Virtual chunks that just work — but securely

Tl;dr: Delivering enterprise-grade access control for virtual chunks alongside security-by-default for open-source users took some careful design.

Virtual chunks are powerful

“Virtual chunks” allow ingesting archival data formats such as netCDF into Icechunk without duplicating data. They play a similar role that an “external table” does in more traditional databases.

A virtual chunk is really just a pointer to a arbitrary location in storage, allowing efficient fetching of that specific byte range via a single request. In fact, here is the definition of a virtual chunk reference, from Icechunk’s source code:

pub struct VirtualChunkRef {
    pub location: VirtualChunkLocation,  // string URL - location of object
    pub offset: ChunkOffset,  // int - index of first byte within the object to read
    pub length: ChunkLength,  // int - number of contiguous bytes within the object to read
    pub checksum: Option<Checksum>,  // timestamp or etag - allows later verification of the contents
}

Definition of a virtual chunk within the Icechunk format.

This abstraction is incredibly powerful! We can refer to data in any bucket in the cloud, public or private, in any region, on any provider. It also supports referring to a HTTP url, or a local filesystem path.

Virtual chunks are dangerous

Unfortunately in the same way that pointers can be dangerous, virtual chunks carry some risks.

A virtual chunk in Icechunk is a one-way pointer. Icechunk stores require authentication to fetch virtual chunks, but Icechunk alone doesn’t have a permissions model beyond direct authenication to storage, so the owner of the referenced data doesn’t know who is requesting to fetch their data or why, and are not given the chance to deny authenticated requests. If an adversary could create an Icechunk store with permissions to access sensitive data, they could write a virtual chunk that pointed at the location of sensitive data, then use IcechunkStore.get() to fetch the bytes.

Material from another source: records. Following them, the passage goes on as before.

/-- The translation of a PF3 image (R104, R105): a PF4 image with rv 1, to which checks 5 to 14 then apply, or why there is none. One that
passes 5 to 13 has what the table gives each element. What the table does not give is free. DESIGN CHOICE (assumption log 20). -/
def translatePf3 (bs : List Byte) : Pf3Result :=
  match Config.pf3Translate bs with
  | .image x =>
    (match x.take 4 == [0x50#8, 0x46#8, 0x34#8, 0x00#8], parsePf4 0x15 0x30 1 x.toArray true with
     | true, .ok p => if p.ofPf3 && coefs16 x.toArray then .image x else .malformed 0
     | true, .error e => if e.status = 0x30 then .malformed 0 else .image x
     | false, _ => .malformed 0)
  | .unsupported o => .unsupported o
  | .malformed o => .malformed o

/-- The first byte of a magic that is neither of the two (R102). -/
def magicFault (m : List Byte) : Nat :=
  if m[0]? ≠ some 0x50#8 then 0 else if m[1]? ≠ some 0x46#8 then 1
  else if m[2]? ≠ some 0x34#8 ∧ m[2]? ≠ some 0x33#8 then 2 else 3

/-- Checks 4 to 13 of R102: the PF4 magic, or a PF3 image translated first (R104). DEDUCED (assumption log 64). -/
def parseImage (bad version rv : Nat) (im : Image) : Except LoadErr Prog :=
  let magic := im.slice 0 4
  if im.size < 4 then .error { status := bad, reason := 1, off := 0 }
  else if magic = [0x50#8, 0x46#8, 0x34#8, 0x00#8] then parsePf4 bad version rv im false
  else if magic = [0x50#8, 0x46#8, 0x33#8, 0x00#8] then
    if rv ≠ 1 then .error { status := version, reason := 0, off := 0 }
    else match translatePf3 im.toList with
      | .image bs => parsePf4 bad version rv bs.toArray true
      | .unsupported o => .error { status := bad, reason := 0x0B, off := o }
      | .malformed o => .error { status := bad, reason := 0x0C, off := o }
  else .error { status := bad, reason := 1, off := magicFault magic }

/-! ### The stored form -/

/-- Delay words that a voice of the program reserves (R81). -/
def Prog.words (p : Prog) : Nat := (p.delayMax + 63) / 64 * 64

/-- The size in bytes of the stored form (R86). -/
def Prog.storedBytes (p : Prog) : Nat :=
  4096 + (p.tables.map fun t =>
    match t with
    | .wave f _ => 2 * f * 2048 * 4
    | .curve _ => 1025 * 4
    | .coefs ss => ss.length * 5 * 4
    | .sample _ => 0).foldl (· + ·) 0

/-- The pages of the stored form (R86). -/
def Prog.storedPages (p : Prog) : Nat := (p.storedBytes + 65535) / 65536

/-- The bytes of a sample. -/
def SampleRef.bytes (r : SampleRef) : Nat := if r.wide then 3 else 2
/-- The pages that a sample reference spans (R100): those of its samples. Pages between first_page and the first sample are not among
them. DESIGN CHOICE (assumption log 120). -/
def SampleRef.pages (r : SampleRef) : List Nat :=
  let lo := r.page * 65536 + r.start * r.bytes
  let hi := r.page * 65536 + (r.start + r.len) * r.bytes - 1
  (List.range (hi / 65536 + 1 - lo / 65536)).map (· + lo / 65536)

def Prog.samplePages (p : Prog) : List Nat :=
  p.tables.flatMap fun t => match t with | .sample r => r.pages | _ => []

/-- The symmetric half-band kernel of R113, k = 0 … 7. -/
def mipKernel : List Int := [65536, 39188, 0, -8830, 0, 3030, 0, -620]

/-- Level m + 1 from level m (R113). -/
def mipNext (l : Array Int) : Array Int :=
  let n := l.size
  ((List.range (n / 2)).map fun (i : Nat) =>
    let s := (List.range 15).foldl (fun (s : Int) (kk : Nat) =>
      let k : Int := (kk : Int) - 7
      s + mipKernel.getD k.natAbs 0 * l.getD ((2 * (i : Int) - k) % (n : Int)).toNat 0) 0
    sat24 (rnd s 17)).toArray

/-- The ten mip levels of a frame, one behind the other: 4092 words (R113). -/
def mips : Nat → Array Int → List Int
  | 0, l => l.toList
  | k + 1, l => l.toList ++ mips k (mipNext l)

/-- Where level m begins in a frame's 4096 words: the ten levels in succession. DESIGN CHOICE (assumption log 122). -/
def mipStart (m : Nat) : Nat := 4096 - 4096 / 2 ^ m

/-- The words of a wavetable's stored form: 4096 for each frame, the last four of them zero. DESIGN CHOICE (assumption log 122). -/
def waveWords (im : Image) (t o : Nat) : List Int :=
  (List.range (im.u16 (o + 12))).flatMap fun f =>
    let w := if im.u8 (o + 1) = 0 then 3 else 2
    mips 9 (readVals im (t + im.u32 (o + 4) + f * 2048 * w) 2048 (im.u8 (o + 1)) 256).toArray ++ [0, 0, 0, 0]

/-- The bytes of the stored form's wavetable part, which begins 4096 bytes into the stored pages. -/
def storedWaves (im : Image) : List Byte :=
  match findSec im 7 with
  | none => []
  | some (d, _) => (List.range (im.u32 d.off)).flatMap fun j =>
      let o := d.off + 16 + 32 * j
      if im.u8 o = 0 then (waveWords im d.off o).flatMap fun v => leBytes 4 (wrapU 32 v).toNat else []

end Sys2Proof.Machine
end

Worse, since Icechunk is a purely client-side library, any credentials used are available for inspection, meaning an attacker could re-use those credentials to manually fetch anything else those credentials allow access to.

Some specific scenarios we needed to protect against here included:

Users inadvertently exposing private buckets via Arraylake virtual chunk access. As allowing virtual chunk access entails allowing access to an entire bucket prefix, a novice user might conceivably grant overly-broad access via Arraylake to other users outside of their organization.
Adversaries weaponising an Icechunk store to steal sensitive data via malicious virtual chunks. If a sneaky someone says “here, load this Icechunk store”, and the store contains a virtual chunk with location file:///your-home-dir/bitcoin-wallet, Icechunk will dutifully try to fetch the sensitive file. The attacker still has to convince you to send them the bytes, but they could potentially socially engineer that too. This is particularly a concern for anyone running Icechunk server-side, as one of your users could write a malicious store, then exfiltrate sensitive data (potentially using whatever permissions the server environment has) by using your service to “helpfully” send the data back to them!

Icechunk (over)protects

The open-source Icechunk library nips nefarious byte-nabbing in the bud by defining the concept of a “Virtual Chunk Container” (VCC), which defines an allowed location for some set of virtual chunks in the store, and requiring that all virtual chunk containers be authorized explicitly at read-time. This creates two layers of authorization - the repo writer has to set VCCs, and the repo reader has to authorize them explicitly at read time.

import icechunk as ic

# credentials to access some arbitrary S3 bucket
virtual_chunk_creds = ic.credentials.S3Credentials(
    access_key_id=...,
    secret_access_key=...,
)

# This prefix-crendential pair is the virtual chunk container (VCC).
# This particular VCC explicitly authorizes reading virtual chunks from a different, private s3 bucket
safe_vcc = {"s3://somebucket/prefix/": virtual_chunk_creds}

repo = ic.Repository.open(
    # open an icechunk repo stored in an anonymous-access s3 bucket, but containing virtual chunks referring to another bucket
    storage=ic.s3_storage(bucket="my-bucket", prefix="my-prefix", region="us-east-1", anon=True),
    authorize_virtual_chunk_access=safe_vcc,
)

Opening an Icechunk repository containing virtual chunks requires explicit authorization of all storage locations, specified via "virtual chunk containers".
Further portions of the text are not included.